2019年11月10日

原節子賛歌

  「原節子の真実 石井妙子」(新潮文庫)を読んだ。

  孫に読ませたい子ども向けの本を買いに若葉台のコーチャンフォーに行った。何気なく文庫本の書棚に目を走らせていたときに、何故かこの本に目が止まった。

<原節子の真実 石井妙子著 新潮文庫>
191111i-phone画像 009.JPG

  今までに、僕は小津安二郎の「東京物語」と「晩春」以外の原節子は知らないし、そのときの印象は古い映画(「東京物語」は昭和28年(1953年)、「晩春」は昭和24年(1949年))にもかかわらず、他の日本の女優とは一線を画する、理知的な雰囲気が印象に残っている。

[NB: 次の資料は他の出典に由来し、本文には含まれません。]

-- ==== Sys2Proof/Machine/Operands.lean ====
section
/-! DEFINITION. The operands of the foreground operations (R92, R96), the encodings of `MODE` and of the SLA byte (R88, R90)
and the side-effect-free read ports (R41). -/

namespace Sys2Proof.Machine

/-- Byte `i` of a `TRANSMIT` payload: the listed byte, or a free value where the request lists none (`len=L`, R96, 93 U2). -/
def payloadByte (draw : Nat) (bytes : List Byte) (i : Nat) : Byte :=
  match bytes[i]? with
  | some b => b
  | none => Config.unspecifiedByte draw i

/-- The `length` bytes a `TRANSMIT` copies (R193). -/
def payload (draw length : Nat) (bytes : List Byte) : List Byte :=
  (List.range length).map (payloadByte draw bytes)

/-- How many free values a payload uses up: one index for a request with unlisted bytes (log entry 4). -/
def payloadDraws (length : Nat) (bytes : List Byte) : Nat :=
  if bytes.length < length then 1 else 0

/-- The 2-bit encoding of `MODE` (R90). -/
def Mode.encoding : Mode → BitVec 2
  | .ready => 0
  | .slaveReceive => 1
  | .slaveTransmit => 2

/-- The SLA byte of R88: the address in bits 7..1, R/W in bit 0. -/
def slaByte (addr : BitVec 7) (rw : BitVec 1) : Byte := addr ++ rw

/-- `PENDING_SLA[7:1]`, the address (R88). -/
def slaAddress (b : Byte) : BitVec 7 := b.extractLsb' 1 7

/-- `PENDING_SLA[0]`, R/W: 1 for an initiator read (R88). -/
def slaReadWrite (b : Byte) : BitVec 1 := b.extractLsb' 0 1

/-- FG's read port of `MODE`, open while `FG_STATE = Idle` (R41, R199). -/
def readModePort (s : State) : Option (BitVec 2) :=
  match s.fgState with
  | .idle => some s.mode.encoding
  | .waitStop => none

/-- FG's read port of `ERR_LATCH`, open while `FG_STATE = Idle` (R41, R199). -/
def readErrPort (s : State) : Option Byte :=
  match s.fgState with
  | .idle => some s.errLatch
  | .waitStop => none

/-- COLLAB's read ports of the request flags, open "at any time" (R41): `REQ_STATUS`, `REQ_CYCLE`, `REQ_HOLD`. -/
def readFlagPorts (s : State) : Bool × Bool × Bool := (s.reqStatus, s.reqCycle, s.reqHold)

/-- The output record of R98. -/
structure OutputRecord where
  load : Option Byte
  ack : Bool
  stop : Bool
  release : Bool
  resetCall : Bool
deriving DecidableEq, Repr

/-- The record of the step just taken (R98): `ack` is `ACK_EN` after the step, the other entries are the step's pulses. -/
def outputRecord (s : State) : OutputRecord :=
  { load := s.out.load, ack := s.ackEn, stop := s.out.stopReq, release := s.out.release, resetCall := s.out.resetCall }

end Sys2Proof.Machine
end

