/-- R141, R171: no state changes and no output, not even `RELEASE`. -/
def Obligations.NoInfoChangesNothing : Prop :=
  ∀ s : State, s.busEn = true → s.irqEn = true → exec .evNoInfo s = .next { s with out := Outputs.quiet }

/-- R142, R172. -/
def Obligations.BusErrorRecovers : Prop :=
  ∀ s : State, s.busEn = true → s.irqEn = true →
    exec .evBusError s = .next { s with
      errLatch := 0x00
      stopPending := true
      ackEn := true
      mode := .ready
      out := { Outputs.quiet with stopReq := true, release := true } }

/-- R145, R173: an unknown code is latched and recovered from like a bus error. -/
def Obligations.UnknownCodeRecovers : Prop :=
  ∀ p ∈ [(Instr.evUnknownD0, (0xD0 : Byte)), (.evUnknownD8, 0xD8), (.evUnknownE0, 0xE0), (.evUnknownE8, 0xE8),
      (.evUnknownF0, 0xF0)],
    ∀ s : State, s.busEn = true → s.irqEn = true →
    exec p.1 s = .next { s with
      errLatch := p.2
      stopPending := true
      ackEn := true
      mode := .ready
      out := { Outputs.quiet with stopReq := true, release := true } }

/-- R143 and the eight master codes (R148 to R151, R153 to R156). -/
def Obligations.MasterCodesEndTransaction : Prop :=
  ∀ i ∈ [Instr.evMtSlaAck, .evMtSlaNack, .evMtDataAck, .evMtDataNack, .evMrSlaAck, .evMrSlaNack, .evMrDataAck,
      .evMrDataNack],
    ∀ s : State, s.busEn = true → s.irqEn = true →
    exec i s = .next { s with
      stopPending := true
      ackEn := true
      mode := .ready
      out := { Outputs.quiet with stopReq := true, release := true } }

/-- R144, R152: after arbitration loss no stop is issued. -/
def Obligations.ArbitrationLossIssuesNoStop : Prop :=
  ∀ s : State, s.busEn = true → s.irqEn = true →
    exec .evArbLost s = .next { s with ackEn := true, mode := .ready, out := { Outputs.quiet with release := true } }

/-- The dispatch of R130: with `BUS_EN = 1` and `IRQ_EN = 1`, in any `FG_STATE`, an event runs the action of its code's class under the status
map of R83, whatever the mode, and releases the bus unless the class is `NoInfo`. An action that leaves its storage space
faults, which is the model's answer (log entry 10); in a state of the invariant none does (`NoStepFaults`). -/
def Obligations.EventRunsItsClassAction : Prop :=
  ∀ (S D : Byte) (i : Instr) (s : State), decode (.event S D) = .ok i → s.busEn = true → s.irqEn = true →
    exec i s =
      match classAction (statusMap (S &&& 0xF8)) (S &&& 0xF8) D { s with out := Outputs.quiet } with
      | .ok t =>
        if statusMap (S &&& 0xF8) = .noInfo then .next t else .next { t with out := { t.out with release := true } }
      | .error f => .fault f

/-- R174: `MODE`, `ACK_EN`, the stop and `RELEASE` after each class, from any prior mode. -/
def Obligations.ModeAfterEachClass : Prop :=
  ∀ (S D : Byte) (i : Instr) (s t : State), decode (.event S D) = .ok i → exec i s = .next t →
    match statusMap (S &&& 0xF8) with
    | .start => t.mode = s.mode ∧ t.ackEn = true ∧ t.out.stopReq = false ∧ t.out.release = true
    | .addrRx => t.mode = .slaveReceive ∧ t.ackEn = true ∧ t.out.stopReq = false ∧ t.out.release = true
    | .dataRx => t.mode = s.mode ∧ t.out.stopReq = false ∧ t.out.release = true ∧ t.ackEn = !rxFull s
    | .dataNackRx => t.mode = s.mode ∧ t.ackEn = false ∧ t.out.stopReq = false ∧ t.out.release = true
    | .stopRx => t.mode = .ready ∧ t.ackEn = true ∧ t.out.stopReq = true ∧ t.out.release = true
    | .addrTx =>
      t.mode = .slaveTransmit ∧ t.ackEn = decide (1 < t.txLen) ∧ t.out.stopReq = false ∧ t.out.release = true
    | .sendNext =>
      t.mode = s.mode ∧ t.ackEn = decide (t.txIdx < t.txLen) ∧ t.out.stopReq = false ∧ t.out.release = true
    | .txDone => t.mode = .ready ∧ t.ackEn = true ∧ t.out.stopReq = false ∧ t.out.release = true
    | .noInfo => t.mode = s.mode ∧ t.ackEn = s.ackEn ∧ t.out.stopReq = false ∧ t.out.release = false
    | .busError => t.mode = .ready ∧ t.ackEn = true ∧ t.out.stopReq = true ∧ t.out.release = true
    | .masterDefensive => t.mode = .ready ∧ t.ackEn = true ∧ t.out.stopReq = true ∧ t.out.release = true
    | .masterArbLost => t.mode = .ready ∧ t.ackEn = true ∧ t.out.stopReq = false ∧ t.out.release = true
    | .unknown => t.mode = .ready ∧ t.ackEn = true ∧ t.out.stopReq = true ∧ t.out.release = true

/-! ### The foreground operations -/

/-- R191, with the `pop` of R56: the oldest unread byte, or `None` and the rewind mark. -/
def Obligations.ReadPopsOrMarks : Prop :=
  ∀ s : State, s.fgState = .idle →
    (s.rxHead = s.rxTail → exec .fgRead s = .next { s with
      rxMark := s.rxTail
      out := { Outputs.quiet with result := .read none } }) ∧
    (s.rxHead ≠ s.rxTail → s.rxTail < s.cfg.nRx → exec .fgRead s = .next { s with
      rxTail := (s.rxTail + 1) % s.cfg.nRx
      out := { Outputs.quiet with result := .read (some (byteAt .rx s.rxTail s)) } })

/-- R59: the rewind writes no byte and does not change `RX_HEAD`. -/
def Obligations.ResetReadCursorRewinds : Prop :=
  ∀ s : State, s.fgState = .idle →
    exec .fgResetReadCursor s = .next { s with rxTail := s.rxMark, out := { Outputs.quiet with result := .done } }

/-- R193, R222, R223: `TooLarge` is checked first, then `WrongMode`; on success bytes `0..length-1` are copied and the length
recorded, `TX_IDX` unchanged. -/
def Obligations.TransmitStagesPayload : Prop :=
  ∀ (bytes : List Byte) (s : State), s.fgState = .idle →
    (s.cfg.nTx < bytes.length → exec (.fgTransmit bytes.length bytes) s =
      .next { s with out := { Outputs.quiet with result := .transmitErr .tooLarge } }) ∧
    (bytes.length ≤ s.cfg.nTx → s.mode ≠ .slaveTransmit → exec (.fgTransmit bytes.length bytes) s =
      .next { s with out := { Outputs.quiet with result := .transmitErr .wrongMode } }) ∧
    (bytes.length ≤ s.cfg.nTx → s.mode = .slaveTransmit → ∃ m,
      exec (.fgTransmit bytes.length bytes) s = .next { s with
        txBuf := m
        txLen := bytes.length
        out := { Outputs.quiet with result := .transmitOk } } ∧
      (∀ k, k < bytes.length → Memory.read? m k = bytes[k]?) ∧
      (∀ k, bytes.length ≤ k → Memory.read? m k = Memory.read? s.txBuf k))

/-- The form `FG TRANSMIT len=L` of R96, whose bytes are unspecified (93 U2): the errors are those of R193, and where the
request is accepted each staged byte is a free value (the model's choice, log entry 4). -/
def Obligations.TransmitOfUnspecifiedBytes : Prop :=
  ∀ (length : Nat) (s : State), s.fgState = .idle →
    (s.cfg.nTx < length → exec (.fgTransmit length []) s =
      .next { s with out := { Outputs.quiet with result := .transmitErr .tooLarge } }) ∧
    (length ≤ s.cfg.nTx → s.mode ≠ .slaveTransmit → exec (.fgTransmit length []) s =
      .next { s with out := { Outputs.quiet with result := .transmitErr .wrongMode } }) ∧
    (1 ≤ length → length ≤ s.cfg.nTx → s.mode = .slaveTransmit → ∃ m,
      exec (.fgTransmit length []) s = .next { s with
        txBuf := m
        txLen := length
        draws := s.draws + 1
        out := { Outputs.quiet with result := .transmitOk } } ∧
      (∀ k, k < length → Memory.read? m k = some (Config.unspecifiedByte s.draws k)) ∧
      (∀ k, length ≤ k → Memory.read? m k = Memory.read? s.txBuf k))

/-- R194, R200, R244: the cursors, enables, address and latch; storage, `STOP_PENDING`, the request flags and `FG_STATE` keep
their values; mid-transaction use is recorded and the update still happens. -/
def Obligations.InitResetsRegisters : Prop :=
  ∀ (addr : BitVec 7) (s : State), s.fgState = .idle →
    exec (.fgInit addr) s = .next { s with
      mode := .ready
      rxHead := 0
      rxTail := 0
      rxMark := 0
      txIdx := 0
      txLen := 0
      ackEn := true
      irqEn := true
      busEn := true
      ownAddr := addr
      errLatch := 0xFF
      modelFault :=
        if s.mode ≠ .ready ∧ .initMidTransaction ∉ s.modelFault then .initMidTransaction :: s.modelFault
        else s.modelFault
      out := { Outputs.quiet with result := .done } }

/-- R195: `MODE` is not changed until `FGRESUME`. -/
def Obligations.ForceStopWaits : Prop :=
  ∀ s : State, s.fgState = .idle →
    exec .fgForceStop s = .next { s with
      stopPending := true
      ackEn := true
      fgState := .waitStop
      out := { Outputs.quiet with stopReq := true } }

/-- R197: with `FG_STATE = WaitStop` and `STOP_PENDING = 0`; it overrides a mode set during the wait. -/
def Obligations.ResumeEndsWait : Prop :=
  ∀ s : State, s.fgState = .waitStop → s.stopPending = false →
    exec .fgResume s = .next { s with
      mode := .ready
      fgState := .idle
      out := { Outputs.quiet with result := .done } }

/-- R196. -/
def Obligations.ReleaseBusReenables : Prop :=
  ∀ s : State, s.fgState = .idle →
    exec .fgReleaseBus s = .next { s with
      ackEn := true
      irqEn := true
      out := { Outputs.quiet with release := true, result := .done } }

/-- R198. -/
def Obligations.ClearErrorClearsLatch : Prop :=
  ∀ s : State, s.fgState = .idle →
    exec .fgClearError s = .next { s with errLatch := 0xFF, out := { Outputs.quiet with result := .done } }

/-- R41, R90, R199: the side-effect-free read ports. -/
def Obligations.ReadPortsShowRegisters : Prop :=
  ∀ s : State,
    (s.fgState = .idle → readErrPort s = some s.errLatch ∧ readModePort s =
      some (match s.mode with | .ready => 0 | .slaveReceive => 1 | .slaveTransmit => 2)) ∧
    (s.fgState = .waitStop → readErrPort s = none ∧ readModePort s = none) ∧
    readFlagPorts s = (s.reqStatus, s.reqCycle, s.reqHold)

/-! ### The other agents -/

/-- R60: enabled while `STOP_PENDING = 1`; `STOP_PENDING <- 0` and nothing else. The refusal is the model's (log entry 6). -/
def Obligations.StopDoneClearsPending : Prop :=
  ∀ s : State,
    (s.stopPending = true → exec .busStopdone s = .next { s with stopPending := false, out := Outputs.quiet }) ∧
    (s.stopPending = false → exec .busStopdone s = .refused .stopDoneNotEnabled)

/-- R117: always enabled; clears that flag only. -/
def Obligations.ClearWritesOneFlag : Prop :=
  ∀ s : State,
    exec .collabClrStatus s = .next { s with reqStatus := false, out := Outputs.quiet } ∧
    exec .collabClrCycle s = .next { s with reqCycle := false, out := Outputs.quiet } ∧
    exec .collabClrHold s = .next { s with reqHold := false, out := Outputs.quiet }

/-! ### Reset -/

/-- R240: the power-on value of every register, for every parameter value; the storage bytes are unspecified. -/
def Obligations.PowerOnValues : Prop :=
  ∀ p : Config.Params,
    (State.powerOn p).cfg = p ∧ (State.powerOn p).mode = .ready ∧
    (State.powerOn p).rxHead = 0 ∧ (State.powerOn p).rxTail = 0 ∧ (State.powerOn p).rxMark = 0 ∧
    (State.powerOn p).txLen = 0 ∧ (State.powerOn p).txIdx = 0 ∧ (State.powerOn p).ackEn = false ∧
    (State.powerOn p).irqEn = false ∧ (State.powerOn p).busEn = false ∧ (State.powerOn p).stopPending = false ∧
    (State.powerOn p).ownAddr = 0 ∧ (State.powerOn p).errLatch = 0xFF ∧ (State.powerOn p).reqStatus = false ∧
    (State.powerOn p).reqCycle = false ∧ (State.powerOn p).reqHold = false ∧ (State.powerOn p).fgState = .idle ∧
    (State.powerOn p).modelFault = [] ∧ State.reset = State.powerOn State.reset.cfg

/-- R241: the initialised state differs from power-on in four registers only. -/
def Obligations.InitialisedState : Prop :=
  ∀ (p : Config.Params) (a : BitVec 7),
    exec (.fgInit a) (State.powerOn p) = .next { State.powerOn p with
      ackEn := true
      irqEn := true
      busEn := true
      ownAddr := a
      out := { Outputs.quiet with result := .done } }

  特に、「東京物語」では他の出演者と比べてさして出番が多い訳ではないが、最も印象に残っているシーンが、実の子どもたちが尾道から会いにきた笠智衆、東山千栄子が演じる老夫婦を忙しさにかまけて、ないがしろにするにもかかわらず、ただ一人心から歓待したのは、戦死した次男の嫁であり、血の繋がらない原節子演じる紀子であった。舅は紀子に「いい人がいたら再婚したほうがいい」と勧め、紀子がそれを聞いて泣き崩れるシーンである。

  それともうひとつ、紀子の将来を案じる笠智衆の舅に対して紀子が、「私、ずるいんです」と告白するシーンである。亡き夫のことを、しばしば忘れている、そして自分に何かが起こらないかと期待している自分がいる、と告白するのである。

  このシーンは、いま思い出しても笠智衆と原節子の取り合わせでなくてはならないと思わせる。他の俳優では成立しないシーンである。

  平成27年11月26日、原節子死去のニュースを新聞で読んだ。産経新聞によると、25日に死去が判明した鎌倉市内の自宅前には、前夜に続き26日も報道陣が集まったが、時折、リスも見かけるような閑静な住宅街で、50年以上前に女優引退後は表舞台から姿を消したのと同様に、自宅前はひっそりとしたまま、と報じた。

  同日、海外の主要メデイアも大きく取り上げ、伝説の大女優を悼んだ。そのなかでも、ドイツ紙ウエルト電子版が「節子は日本人に対しては西洋的な美を、西洋人には理想の日本人女性を体現した」とたたえたことが、僕には特に印象に残った。

  同じ敷地内の別棟に住む甥(75歳)によると、8月に暑さのため体調を崩して入院、診断は肺炎だった。その後、9月5日に親族5人に看取られて息を引き取った。本人の意向で公表していなかった、とのこと。

  甥によると、10年以上前に入院したことはあったが、その後は元気で料理や洗濯も自分でし、元気で暮らしていた。本や新聞をよく読み、頭はしっかりしていたという。近所付き合いはなく、時折、親族が訪ねてくる程度で、映画館などにも一度も出かけたことはなかった。テレビで放送される映画などはたまに見ていたという。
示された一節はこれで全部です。